Sono tenute ad impegnarsi, di conseguenza, a creare un impatto positivo sulla società e sulla biosfera, oltre a generare profitto. La sostenibilità è parte integrante del loro business model e le SB creano condizioni favorevoli alla prosperità sociale e ambientale, oggi e nel futuro. Inoltre si impegnano a considerare l’impatto della società sulla società e l’ambiente al fine di creare valore sostenibile nel lungo periodo per tutti gli stakeholder, comunicando annualmente e riportando i risultati conseguiti, i loro progressi e gli impegni futuri verso il raggiungimento di impatto sociale e ambientale, sia verso gli azionisti che verso il grande pubblico.

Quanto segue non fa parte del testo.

/-- R334, R335, R337, R341, R349, R350, R362: STRING_TRIP trips a string and adds its cause to one that is tripped; a stale named source trips a running
string; UV_ARM arms the undervoltage causes; TRIP_CLEAR clears and stops a tripped string whose mask it names, with no cause present, and else
clears nothing. No other string changes, but for the lanes of the one. -/
def Obligations.Trips : Prop :=
  ∀ (s : State) (mb : Fin 8) (q : Request),
    (s.Runs mb 0x0C20 q → s.Writes mb 0x0C → Lands (exec (.stringTrip mb) s) fun e =>
      let str := uAt q.payload 0 1
      if 15 < str then Only [.freeCount, .hatch] s e ∧ ∃ t, s.Replies e mb q stBadParam (leBytes 4 t)
      else OnlyWrite [.notif, .par, .pantry, .links, .mod, .prot, .dt] s e ∧ (e.str str).st = .tripped ∧
        (∀ n, n ≠ str → e.str n = { s.str n with plan := (e.str n).plan } ∧ e.prt n = s.prt n) ∧
        ((s.str str).st = .tripped → (e.prt str).mask = (s.prt str).mask ||| 2 ^ 12 ∧ (e.prt str).first = (s.prt str).first ∧
          e.mod = s.mod) ∧
        ((s.str str).st ≠ .tripped → (e.prt str).mask = 2 ^ 12 ∧ (e.prt str).first = 12 ∧ (e.prt str).tripAt = s.shortNow) ∧
        s.Answers e mb q (leBytes 4 s.shortNow) ∧ ((∀ n < 8, (s.box n).waiting = .none) → s.Accepts e mb q (leBytes 4 s.shortNow))) ∧
    (∀ str : Fin 16, (s.str str).st = .running → s.sourceStale str = true → Lands (exec (.protSourceStale str) s) fun e =>
      Only [.hatch, .notif, .par, .pantry, .links, .mod, .prot, .dt] s e ∧ (e.str str).st = .tripped ∧ (e.prt str).mask = 2 ^ 6 ∧
      ∀ n, n ≠ str.val → e.str n = { s.str n with plan := (e.str n).plan } ∧ e.prt n = s.prt n) ∧
    (∀ str : Fin 16, (s.str str).st ≠ .running ∨ s.sourceStale str = false → exec (.protSourceStale str) s = .next s) ∧
    (∀ str : Fin 16, (s.str str).st = .running → (s.str str).o0 + s.pu 0x0C06 str 4 4 ≤ s.now → Next (exec (.uvArmExpire str) s) fun t =>
      Only [.prot] s t ∧ t.prt str = { s.prt str with uvArmed := true } ∧ ∀ n, n ≠ str.val → t.prt n = s.prt n) ∧
    (s.Runs mb 0x0C21 q → s.Writes mb 0x0C → Lands (exec (.tripClear mb) s) fun e =>
      let str := uAt q.payload 0 1
      let expect := uAt q.payload 2 2
      let p := s.persisting str
      if 15 < str then Only [.hatch] s e ∧ s.Replies e mb q stBadParam [0, 0, 0, 0]
      else if (s.str str).st ≠ .tripped ∨ (expect ≠ 0xFFFF ∧ expect ≠ (s.prt str).mask) then
        Only [.hatch] s e ∧ s.Replies e mb q stRefused ([0, 0] ++ leBytes 2 p)
      else if p ≠ 0 then Only [.hatch] s e ∧ s.Replies e mb q stTrip ([0, 0] ++ leBytes 2 p)
      else OnlyWrite [.par, .links, .mod, .prot, .dt] s e ∧ (e.str str).st = .stopped ∧ (e.prt str).mask = 0 ∧
        (∀ n, n ≠ str → e.str n = s.str n ∧ e.prt n = s.prt n) ∧ s.Accepts e mb q (leBytes 2 (s.prt str).mask ++ [0, 0]))

/-- R344 to R347, R362: CELL_BYPASS of an enabled MV cell makes its record, unless a running string would hold too many; ENTER is timed at once, or in a
running string at the next boundary, when the reply waits; CELL_RELEASE of a cell that may return removes the record outside a running string, and
in a running one waits for the boundary. -/
def Obligations.Bypasses : Prop :=
  ∀ (s : State) (mb : Fin 8) (q : Request),
    (s.Runs mb 0x0C22 q → s.Writes mb 0x0C → Lands (exec (.cellBypass mb) s) fun e =>
      let lane := uAt q.payload 0 1
      let mode := uAt q.payload 1 1
      let str := s.strOf lane
      let refused := fun st => Only [.freeCount, .hatch] s e ∧ ∃ t, s.Replies e mb q st (leBytes 4 t)
      if 127 < lane ∨ 1 < mode then refused stBadParam
      else if eEnabled (s.entry lane) = false ∨ eType (s.entry lane) ≠ 1 then refused stRefused
      else if s.bypassed lane = false ∧ (s.str str).st = .running ∧ s.pu 0x0C06 str 2 1 < s.bypCount str + 1 then refused stRefused
      else OnlyWrite [.notif, .par, .pantry, .links, .mod, .prot, .dt] s e ∧
        (e.byp lane).held = (if s.bypassed lane = true then (s.byp lane).held else some 1) ∧ (e.byp lane).relWanted = false ∧
        ((e.byp lane).enterAt = none → (e.box mb).waiting = .cellBypass lane ∧ (e.box mb).state = .active ∧
          (e.box mb).taken = some q) ∧
        (∀ t, (e.byp lane).enterAt = some t → s.Answers e mb q (leBytes 4 (t % 2 ^ 32))) ∧
        (s.bypassed lane = false → (s.str str).st = .stopped ∨ mode = 1 → (e.byp lane).enterAt = some s.now) ∧
        (s.bypassed lane = false → mode = 0 → (s.str str).st = .running → (s.record lane 1).limitTrips str = false →
          (e.byp lane).enterAt = none) ∧
        (s.bypassed lane = true ∨ (s.record lane 1).limitTrips str = false → ∀ n, n ≠ lane → e.byp n = s.byp n)) ∧
    (s.Runs mb 0x0C23 q → s.Writes mb 0x0C → Lands (exec (.cellRelease mb) s) fun e =>
      let lane := uAt q.payload 0 1
      let refused := fun st => Only [.freeCount, .hatch] s e ∧ ∃ t, s.Replies e mb q st (leBytes 4 t)
      if 127 < lane then refused stBadParam
      else
        (∀ st, s.releaseRefusal lane = some st → refused st) ∧
        (s.releaseRefusal lane = none → (∀ n, n ≠ lane → e.byp n = s.byp n) ∧
          ((s.str (s.strOf lane)).st ≠ .running → OnlyWrite [.par, .prot] s e ∧
            e.byp lane = { s.byp lane with held := none, enterAt := none } ∧ s.Accepts e mb q [0, 0, 0, 0]) ∧
          ((s.str (s.strOf lane)).st = .running → OnlyWrite [.prot] s e ∧ e.byp lane = { s.byp lane with relWanted := true } ∧
            (e.box mb).waiting = .cellRelease lane ∧ (e.box mb).state = .active ∧ (e.box mb).taken = some q)))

Essere una Società Benefit presenta due grandi vantaggi: “Il primo è di carattere tecnico/ambientale – spiega Noguera – in quanto i nostri clienti possono contare su un fornitore che garantisce standard di qualità molto alti, con prodotti Ricondizionati e Rigenerati Certificati. Il secondo vantaggio è per gli investitori: come Società Benefit ci obblighiamo a creare una reportistica molto più ricca e trasparente rispetto alla rendicontazione delle aziende ‘tradizionali’, permettendo ai nostri attuali e futuri investitori una completa trasparenza nella gestione, grazie ad accurati e dettagliati report semestrali”.

Green Idea Technologies, trend di crescita di oltre il 30% da 5 anni

Green Idea Technologies si posiziona in un mercato con trend di crescita di oltre il 30% da 5 anni, che ha uno spazio di sviluppo enorme, in quanto in Europa rappresenta meno del 2% per un valore attuale di 7 miliardi e che dovrebbe arrivare a 22 miliardi nel 2022.

Nel primo semestre 2018 ha raddoppiato il fatturato rispetto all’anno precedente e ha finora ottenuto importanti attestati di stima nazionali e internazionali: è la sola azienda italiana riconosciuta dalla Fondazione Ellen MacArthur, l’istituzione leader nel mondo per la promozione e lo sviluppo dell’economia circolare; nel 2017 si è aggiudicata il primo premio nell’ambito del Climate-Kic Startup Accelerator (promosso dall’European Intitute of Innovation and Technology) e di Start To Be Circular, premio creato da Fondazione Bracco in collaborazione con Fondazione Mai di Confindustria e Banca Prossima, volto a sostenere le startup impegnate nell’economia circolare.

Il premio include il programma di accelerazione di Speed MI Up, l’incubatore di startup fondato da Università Bocconi e Camera di Commercio di Milano con il supporto del Comune di Milano che sta affiancando la startup nel suo processo di crescita. La startup innovativa ha già avviato collaborazioni con numerose PMI e importanti gruppi quali: Gruppo Intesa San Paolo SpA, DedagroupSpA, Università Bocconi. Ha inoltre raccolto manifestazioni di interesse attraverso gli appositi canali di open innovation da parte di Enel, Aeroporto di Bologna, AXA Assicurazioni, Conad, Banca Etica e altre realtà di rilievo.